Long-Horizon Agent State

If you're curious about the implementation, check out Warren. Everything I describe here is built there. These ideas came from the building that system.

The historical industry conversation about AI agents is almost entirely about model capability. Reasoning, tool use, planning within a context window. In the past few months the narrative has switched to harnesses. But I still think there's a bottle neck beyond the harness. It comes in the form of agent state, and persisting state across agents.

I'm calling this Long-Horizon Agent State. It's the persistent, structured state that allows agents to pursue goals across multiple sessions, runs, and human interactions. The term rhymes with "long-horizon planning" from the research literature, but shifts focus from the model's planning ability to the infrastructure surrounding the model.

Most harnesses today are stateless function calls. Prompt in, output out, context accumulates, session restarts. That works fine for one-shot tasks. But I want to push my systems to do work that lasts for hours, days, weeks. Not one-shot prompts that are done in 20 mins. I want agents that are working 24/7 and doing so in alignment with my goals. So how to solve this?

Here's how I think about it. Long-Horizon Agent State decomposes into five layers, each solving a distinct problem. An agent system needs all five to sustain work across a long horizon. I'll walk through them bottom-up.

The first layer is execution. No matter what harness you're running, agent runs are typically black boxes. You send messages, agent does things, session ends. Logging and tracing is present, but how often are devs really digging into their ~/.claude dir to look at the results of every agent they've run? Tool calls, reasoning, outputs, errors, state transitions, etc. should all be persisted and accessible. Runs should be isolated in sandboxes but their history is permanent. Failed runs leave artifacts. This is the raw substrate that everything else builds on. Without this layer, you can't audit, replay, or attribute cost to anything.

The second layer is memory. I built Mulch to solve this for my own projects. It's a typed memory system where agents record conventions, patterns, failures, decisions, and references. Records are keyed by domain, linked to evidence like commits and issues, and scoped to relevance on retrieval. Agents prime themselves at session start and record before they finish. Agents actually get better at a codebase over time. Knowledge transfers between agents working on the same project.

The third layer is intent. Agents work on isolated tasks with no awareness of the broader goal or what work remains. They need a structured issue system where work decomposes into plans with ordered steps, blocking dependencies, and lifecycle states. I built Seeds for this. Agents read the work queue to know what's ready. Plans give agents the full picture: what's done, what's blocked, what's next. Multi-step goals survive across sessions. Agents pick up where the last one left off.

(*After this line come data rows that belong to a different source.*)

-- ==== Sys2Proof/WellFormed.lean ====
section
/-! DEFINITION. Which terms of `Instr` a decoder of the spec can answer: the rows that the earlier
rows of their format cut short (30_encoding.md R115). -/

namespace Sys2Proof

/-- The select codes of 30_encoding.md R113. -/
def selectCodes : List Byte :=
  [0x01, 0x02, 0x03, 0x04, 0x05, 0x06, 0x07, 0x08, 0x09, 0x0A, 0x0B, 0x0C,
   0x10, 0x11, 0x12, 0x13, 0x14, 0x1E, 0x1F]

/-- The first bytes of the building list that are no building id (30_encoding.md R97). -/
def listMarks : List Byte := [0xFA, 0xFB, 0xFC, 0xFD, 0xFF]

/-- `RUN 0` is `END`, a marked first byte is no `BREC`, mode `0xFF` is `TW16`, a select code is no
`BADOP`; every other term is well-formed. -/
def Instr.wf : Instr → Bool
  | .aw _ _ _ _ _ => true
  | .endItem => true
  | .lit _ => true
  | .run n => n != 0
  | .bend => true
  | .bskipLow _ => true
  | .bskipHigh _ => true
  | .brec id => !listMarks.contains id
  | .tw16 => true
  | .tw8 m => m != 0xFF
  | .awdec => true
  | .samp8 => true
  | .samp32 => true
  | .rld => true
  | .rsvlvl => true
  | .rsvbg => true
  | .rsvter => true
  | .rsvfol => true
  | .rsvbld => true
  | .ldlvl => true
  | .paint8 => true
  | .clear => true
  | .drawbg => true
  | .drawsky => true
  | .drawfol => true
  | .drawbld => true
  | .drawter => true
  | .composed => true
  | .compose => true
  | .badop v => !selectCodes.contains v

end Sys2Proof
end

The fourth layer is coordination. Humans and agents work in silos. There's no shared record of decisions, questions, or steering. I built Plot as a coordination object that binds intent, attachments, and an append-only event log around a unit of work. Humans and agents are peer actors on the log. Humans set intent. Agents record decisions, produce artifacts, and pose questions. Agents cannot edit intent. They must ask. This is by design. The boundary prevents agents from silently redefining their own objectives. Events accumulate over days or weeks. Each actor sees the full history. Questions pause work until answered. The coordination object becomes the single source of truth for why something is being done and what happened along the way.

The fifth layer is orchestration. Real long-horizon work requires multiple runs in sequence. A for loop walks a plan's steps one at a time, dispatching an agent run for each step, waiting for the previous run's PR to merge before dispatching the next. Trivial steps auto-advance. Failed steps halt the plan. Resumed plans skip already-completed steps. This gives you multi-PR features where each PR is a clean, reviewable unit. Human review becomes a natural checkpoint. Plans survive interruption and resume from where they stopped.

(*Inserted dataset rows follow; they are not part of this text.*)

-- ==== Sys2Proof/Laws/Memory.lean ====
section
/-! SUPPORT. The memories: reading after writing, leaving every other address alone, and keeping the
canonical form (20_memory.md R64, R70). -/

namespace Sys2Proof.Machine

/-! ## Cells -/

theorem cellsRise_mono {lo lo' : Nat} {cs : List Host.Cell} (hl : lo' ≤ lo)
    (h : cellsRise lo cs = true) : cellsRise lo' cs = true := by
  cases cs with
  | nil => rfl
  | cons c cs => simp only [cellsRise, Bool.and_eq_true, decide_eq_true_eq] at h ⊢; exact ⟨by omega, h.2⟩

/-- Nothing is listed below the address the cells rise from. -/
theorem cellsGet_below {lo a : Nat} {cs : List Host.Cell} (h : cellsRise lo cs = true) (ha : a < lo) :
    cellsGet cs a = none := by
  induction cs generalizing lo with
  | nil => rfl
  | cons c cs ih =>
    simp only [cellsRise, Bool.and_eq_true, decide_eq_true_eq] at h
    have hne : c.1 ≠ a := by omega
    simp only [cellsGet, hne, if_false]
    exact ih h.2 (by omega)

/-- What a write leaves at its own address: the byte written, listed or as what is unlisted there. -/
theorem cellsGet_put_self {lo a : Nat} {bg : Option Byte} {v : Byte} {cs : List Host.Cell}
    (h : cellsRise lo cs = true) :
    cellsGet (cellsPut bg a v cs) a = if bg = some v then none else some v := by
  induction cs generalizing lo with
  | nil => by_cases hb : bg = some v <;> simp [cellsPut, cellsGet, hb]
  | cons c cs ih =>
    simp only [cellsRise, Bool.and_eq_true, decide_eq_true_eq] at h
    by_cases hlt : a < c.1
    · by_cases hb : bg = some v
      · have hne : c.1 ≠ a := by omega
        simp only [cellsPut, hlt, hb, if_true, cellsGet, hne, if_false]
        exact cellsGet_below h.2 (by omega)
      · simp [cellsPut, hlt, hb, cellsGet]
    · by_cases he : a = c.1
      · by_cases hb : bg = some v
        · simp only [cellsPut, he, hb, if_true, if_false, Nat.lt_irrefl]
          exact cellsGet_below h.2 (by omega)
        · simp [cellsPut, he, hb, cellsGet]
      · have hne : c.1 ≠ a := fun e => he e.symm
        simp only [cellsPut, hlt, he, if_false, cellsGet, hne]
        exact ih h.2

/-- A write leaves every other address alone. -/
theorem cellsGet_put_other {a b : Nat} {bg : Option Byte} {v : Byte} {cs : List Host.Cell}
    (hab : a ≠ b) : cellsGet (cellsPut bg a v cs) b = cellsGet cs b := by
  induction cs with
  | nil => by_cases hb : bg = some v <;> simp [cellsPut, cellsGet, hb, hab]
  | cons c cs ih =>
    by_cases hlt : a < c.1
    · by_cases hb : bg = some v <;> simp [cellsPut, hlt, hb, cellsGet, hab]
    · by_cases he : a = c.1
      · have hcb : c.1 ≠ b := fun e => hab (he.trans e)
        by_cases hb : bg = some v
        · simp [cellsPut, he, hb, cellsGet, hcb]
        · simp [cellsPut, he, hb, cellsGet, hcb]
      · simp only [cellsPut, hlt, he, if_false, cellsGet, ih]

theorem cellsRise_put {lo a : Nat} {bg : Option Byte} {v : Byte} {cs : List Host.Cell}
    (h : cellsRise lo cs = true) (ha : lo ≤ a) : cellsRise lo (cellsPut bg a v cs) = true := by
  induction cs generalizing lo with
  | nil => by_cases hb : bg = some v <;> simp [cellsPut, cellsRise, hb, ha]
  | cons c cs ih =>
    have h' := h
    simp only [cellsRise, Bool.and_eq_true, decide_eq_true_eq] at h
    by_cases hlt : a < c.1
    · by_cases hb : bg = some v
      · simpa [cellsPut, hlt, hb] using h'
      · simp only [cellsPut, hlt, hb, if_true, if_false, cellsRise, Bool.and_eq_true, decide_eq_true_eq]
        exact ⟨ha, by omega, h.2⟩
    · by_cases he : a = c.1
      · by_cases hb : bg = some v
        · simp only [cellsPut, he, hb, if_true, if_false, Nat.lt_irrefl]
          exact cellsRise_mono (by omega) h.2
        · simp only [cellsPut, he, hb, if_true, if_false, Nat.lt_irrefl, cellsRise, Bool.and_eq_true,
            decide_eq_true_eq]
          exact ⟨h.1, h.2⟩
      · simp only [cellsPut, hlt, he, if_false, cellsRise, Bool.and_eq_true, decide_eq_true_eq]
        exact ⟨h.1, ih h.2 (by omega)⟩

/-- What can be listed after a write. -/
theorem mem_cellsPut {a : Nat} {bg : Option Byte} {v : Byte} {cs : List Host.Cell} {e : Host.Cell}
    (h : e ∈ cellsPut bg a v cs) : (e = (a, v) ∧ bg ≠ some v) ∨ e ∈ cs := by
  induction cs with
  | nil =>
    by_cases hb : bg = some v
    · simp [cellsPut, hb] at h
    · simp only [cellsPut, hb, if_false, List.mem_singleton] at h; exact .inl ⟨h, hb⟩
  | cons c cs ih =>
    by_cases hlt : a < c.1
    · by_cases hb : bg = some v
      · simp only [cellsPut, hlt, hb, if_true] at h; exact .inr h
      · simp only [cellsPut, hlt, hb, if_true, if_false, List.mem_cons] at h
        rcases h with h | h | h
        · exact .inl ⟨h, hb⟩
        · exact .inr (by simp [h])
        · exact .inr (by simp [h])
    · by_cases he : a = c.1
      · by_cases hb : bg = some v
        · simp only [cellsPut, he, hb, if_true, if_false, Nat.lt_irrefl] at h
          exact .inr (List.mem_cons_of_mem _ h)
        · rw [cellsPut, if_neg hlt, if_pos he, if_neg hb, List.mem_cons] at h
          rcases h with h | h
          · exact .inl ⟨h, hb⟩
          · exact .inr (List.mem_cons_of_mem _ h)
      · simp only [cellsPut, hlt, he, if_false, List.mem_cons] at h
        rcases h with h | h
        · exact .inr (by simp [h])
        · rcases ih h with h | h
          · exact .inl h
          · exact .inr (List.mem_cons_of_mem _ h)

/-! ## Buffers -/

theorem buffer_wf_iff {b : Buffer} :
    b.wf = true ↔ cellsRise 0 b.cells = true ∧ ∀ c ∈ b.cells, c.1 < b.len ∧ c.2 ≠ 0 := by
  simp [Buffer.wf, List.all_eq_true]

/-- The bytes placed by `Buffer.place` keep the canonical form. -/
theorem buffer_wf_place {b : Buffer} {a : Nat} {vs : List Byte} (h : b.wf = true) :
    (b.place a vs).wf = true := by
  induction vs generalizing a b with
  | nil => exact h
  | cons v vs ih =>
    apply ih
    rw [buffer_wf_iff] at h ⊢
    refine ⟨cellsRise_put h.1 (Nat.zero_le a), fun c hc => ?_⟩
    rcases mem_cellsPut hc with ⟨rfl, hv⟩ | hc
    · exact ⟨by simp, fun e => hv (by simpa using e.symm)⟩
    · exact ⟨Nat.lt_of_lt_of_le (h.2 c hc).1 (Nat.le_max_left _ _), (h.2 c hc).2⟩

theorem cellsOf_zero {v : Byte} {vs : List Byte} {a : Nat} (hv : v = 0) :
    cellsOf a (v :: vs) = cellsOf (a + 1) vs := if_pos hv

theorem cellsOf_nonzero {v : Byte} {vs : List Byte} {a : Nat} (hv : v ≠ 0) :
    cellsOf a (v :: vs) = (a, v) :: cellsOf (a + 1) vs := if_neg hv

theorem cellsOf_spec (vs : List Byte) (a : Nat) :
    cellsRise a (cellsOf a vs) = true ∧ ∀ c ∈ cellsOf a vs, c.1 < a + vs.length ∧ c.2 ≠ 0 := by
  induction vs generalizing a with
  | nil => simp [cellsOf, cellsRise]
  | cons v vs ih =>
    obtain ⟨hr, hc⟩ := ih (a + 1)
    by_cases hv : v = 0
    · rw [cellsOf_zero hv]
      exact ⟨cellsRise_mono (Nat.le_succ a) hr, fun c h =>
        ⟨by have := (hc c h).1; simp only [List.length_cons]; omega, (hc c h).2⟩⟩
    · rw [cellsOf_nonzero hv]
      refine ⟨by simp [cellsRise, hr], fun c h => ?_⟩
      rcases List.mem_cons.1 h with rfl | h
      · exact ⟨by simp, hv⟩
      · exact ⟨by have := (hc c h).1; simp only [List.length_cons]; omega, (hc c h).2⟩

/-- A loaded memory is in canonical form. -/
theorem buffer_wf_ofBytes (vs : List Byte) : (Buffer.ofBytes vs).wf = true := by
  rw [buffer_wf_iff]
  have := cellsOf_spec vs 0
  exact ⟨this.1, fun c hc => by simpa [Buffer.ofBytes] using this.2 c hc⟩

theorem cellsGet_cellsOf (vs : List Byte) (a i : Nat) :
    (cellsGet (cellsOf a vs) (a + i)).getD 0 = vs.getD i 0 := by
  induction vs generalizing a i with
  | nil => simp [cellsOf, cellsGet]
  | cons v vs ih =>
    have hlow : cellsGet (cellsOf (a + 1) vs) a = none :=
      cellsGet_below (cellsOf_spec vs (a + 1)).1 (by omega)
    cases i with
    | zero =>
      by_cases hv : v = 0
      · rw [cellsOf_zero hv, show a + 0 = a from rfl, hlow]
        simp [hv]
      · rw [cellsOf_nonzero hv]
        simp [cellsGet]
    | succ i =>
      have hi := ih (a + 1) i
      rw [show a + 1 + i = a + (i + 1) by omega] at hi
      by_cases hv : v = 0
      · rw [cellsOf_zero hv, hi]
        rfl
      · have hne : a ≠ a + (i + 1) := by omega
        rw [cellsOf_nonzero hv]
        simp only [cellsGet, hne, if_false, hi]
        rfl

/-- A loaded memory holds the bytes it was loaded with (70_reset_and_hazards.md R282). -/
theorem buffer_at_ofBytes (vs : List Byte) (i : Nat) : (Buffer.ofBytes vs).at i = vs.getD i 0 := by
  simpa [Buffer.at, Buffer.ofBytes] using cellsGet_cellsOf vs 0 i

/-- `MemRead(a, 1)` answers a byte exactly below the length. -/
theorem buffer_read_eq_some {b : Buffer} {a : Nat} {v : Byte} :
    b.read a = some v ↔ a < b.len ∧ v = b.at a := by
  unfold Buffer.read
  split <;> rename_i h <;> simp [h, eq_comm]

theorem buffer_read_eq_none {b : Buffer} {a : Nat} : b.read a = none ↔ b.len ≤ a := by
  unfold Buffer.read
  split <;> rename_i h
  · simp; omega
  · simp; omega

/-- A pair is read exactly when both its bytes lie below the length. -/
theorem buffer_readPair_eq_some {b : Buffer} {a : Nat} {p : Pair} :
    b.readPair a = some p ↔ a + 1 < b.len ∧ p = { lo := b.at a, hi := b.at (a + 1) } := by
  unfold Buffer.readPair
  split <;> rename_i h <;> simp [h, eq_comm]

theorem buffer_readPair_eq_none {b : Buffer} {a : Nat} : b.readPair a = none ↔ b.len ≤ a + 1 := by
  unfold Buffer.readPair
  split <;> rename_i h
  · simp; omega
  · simp; omega

/-! ## Canvas -/

theorem canvas_wf_iff {c : Canvas} :
    c.wf = true ↔ cellsRise 0 c.cells = true ∧
      ∀ e ∈ c.cells, e.1 < canvasBytes ∧ c.unlisted e.1 ≠ some e.2 := by
  simp [Canvas.wf, List.all_eq_true]

@[simp] theorem canvas_put_unlisted (c : Canvas) (a b : Nat) (v : Byte) :
    (c.put a v).unlisted b = c.unlisted b := rfl

/-- A write of one canvas byte keeps the canonical form. -/
theorem canvas_wf_put {c : Canvas} {a : Nat} {v : Byte} (h : c.wf = true) (ha : a < canvasBytes) :
    (c.put a v).wf = true := by
  rw [canvas_wf_iff] at h ⊢
  refine ⟨cellsRise_put h.1 (Nat.zero_le a), fun e he => ?_⟩
  rcases mem_cellsPut he with ⟨rfl, hv⟩ | he
  · exact ⟨ha, hv⟩
  · exact h.2 e he

theorem pixelAddr_lt {x y : Nat} (hx : x < Config.canvasW) (hy : y < Config.canvasH) :
    pixelAddr x y + 2 < canvasBytes := by
  simp only [pixelAddr, canvasBytes, Config.canvasW, Config.canvasH] at *; omega

/-- A pixel written inside the canvas keeps the canonical form. -/
theorem canvas_wf_setPixel {c : Canvas} {x y : Nat} {col : Colour} (h : c.wf = true)
    (hx : x < Config.canvasW) (hy : y < Config.canvasH) : (c.setPixel x y col).wf = true := by
  have := pixelAddr_lt hx hy
  exact canvas_wf_put (canvas_wf_put (canvas_wf_put h (by omega)) (by omega)) (by omega)

theorem canvas_wf_filled (col : Colour) : (Canvas.filled col).wf = true := rfl

/-- Reading a canvas byte after writing it. -/
theorem canvas_get_put_self {c : Canvas} {a : Nat} {v : Byte} (h : cellsRise 0 c.cells = true) :
    (c.put a v).get a = some v := by
  unfold Canvas.get
  simp only [canvas_put_unlisted]
  rw [show (c.put a v).cells = cellsPut (c.unlisted a) a v c.cells from rfl, cellsGet_put_self h]
  by_cases hb : c.unlisted a = some v <;> simp [hb]

/-- Writing a canvas byte leaves every other one alone. -/
theorem canvas_get_put_other {c : Canvas} {a b : Nat} {v : Byte} (hab : a ≠ b) :
    (c.put a v).get b = c.get b := by
  unfold Canvas.get
  simp only [canvas_put_unlisted]
  rw [show (c.put a v).cells = cellsPut (c.unlisted a) a v c.cells from rfl, cellsGet_put_other hab]

theorem canvas_rise_put {c : Canvas} {a : Nat} {v : Byte} (h : cellsRise 0 c.cells = true) :
    cellsRise 0 (c.put a v).cells = true := cellsRise_put h (Nat.zero_le a)

theorem canvas_rise_setPixel {c : Canvas} {x y : Nat} {col : Colour}
    (h : cellsRise 0 c.cells = true) : cellsRise 0 (c.setPixel x y col).cells = true :=
  canvas_rise_put (canvas_rise_put (canvas_rise_put h))

/-- Reading a pixel after writing it. -/
theorem canvas_pixel_setPixel_self {c : Canvas} {x y : Nat} {col : Colour}
    (h : cellsRise 0 c.cells = true) : (c.setPixel x y col).pixel x y = some col := by
  have h1 := canvas_rise_put (a := pixelAddr x y) (v := col.r) h
  have h2 := canvas_rise_put (a := pixelAddr x y + 1) (v := col.g) h1
  have e0 : (c.setPixel x y col).get (pixelAddr x y) = some col.r := by
    unfold Canvas.setPixel
    rw [canvas_get_put_other (by omega), canvas_get_put_other (by omega), canvas_get_put_self h]
  have e1 : (c.setPixel x y col).get (pixelAddr x y + 1) = some col.g := by
    unfold Canvas.setPixel
    rw [canvas_get_put_other (by omega), canvas_get_put_self h1]
  have e2 : (c.setPixel x y col).get (pixelAddr x y + 2) = some col.b := by
    unfold Canvas.setPixel
    rw [canvas_get_put_self h2]
  simp [Canvas.pixel, e0, e1, e2]

/-- Writing a pixel leaves every byte outside it alone. -/
theorem canvas_get_setPixel_other {c : Canvas} {x y a : Nat} {col : Colour}
    (h : a < pixelAddr x y ∨ pixelAddr x y + 2 < a) : (c.setPixel x y col).get a = c.get a := by
  unfold Canvas.setPixel
  rw [canvas_get_put_other (by omega), canvas_get_put_other (by omega), canvas_get_put_other (by omega)]

/-- Writing a pixel leaves every other pixel inside the canvas' width alone. -/
theorem canvas_pixel_setPixel_other {c : Canvas} {x y x' y' : Nat} {col : Colour}
    (hx : x < Config.canvasW) (hx' : x' < Config.canvasW) (h : x ≠ x' ∨ y ≠ y') :
    (c.setPixel x y col).pixel x' y' = c.pixel x' y' := by
  have hne : pixelAddr x' y' + 2 < pixelAddr x y ∨ pixelAddr x y + 2 < pixelAddr x' y' := by
    simp only [pixelAddr, Config.canvasW] at *; omega
  unfold Canvas.pixel
  rw [canvas_get_setPixel_other (by omega), canvas_get_setPixel_other (by omega),
    canvas_get_setPixel_other (by omega)]

/-! ## Building list -/

theorem blistCells_rise (ps : List Placement) (i : Nat) :
    cellsRise (3 * i) (blistCells i ps) = true := by
  induction ps generalizing i with
  | nil => rfl
  | cons p ps ih =>
    have h : cellsRise (3 * i + 2 + 1) (blistCells (i + 1) ps) = true :=
      cellsRise_mono (by omega) (ih (i + 1))
    simp [blistCells, cellsRise, h]

theorem blistWf_blistCells (ps : List Placement) : blistWf (blistCells 0 ps) = true := by
  simpa [blistWf] using blistCells_rise ps 0

theorem blistWf_put {cells : List Host.Cell} {a : Nat} {b : Byte} (h : blistWf cells = true) :
    blistWf (cellsPut none a b cells) = true := cellsRise_put h (Nat.zero_le a)

end Sys2Proof.Machine
end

The layers compose into a feedback loop. All of them live in git with the code itself. A human writes intent through the coordination layer. Intent decomposes into a plan. The system dispatches an agent for step one. The agent runs in a sandbox, reads memory from prior sessions. It hits a blocker, poses a question to the user. Work pauses. The human answers. The agent resumes. It records what it learned before finishing. A PR opens. The PR gets merged. The system dispatches step two with accumulated context. Repeat until the plan completes. The coordination object transitions to done. The next agent on this project inherits the memory.

Long-Horizon Agent State is the infrastructure that turns a stateless model into a stateful collaborator. It's what allows agents to work for hours, days, weeks.

The layers I described are implemented in Warren and they work. I don't think the exact implementation matters as much as the decomposition. If you're building agent systems and hitting the wall where single-run agents can't sustain real work, I think these five layers are the ones you need to build.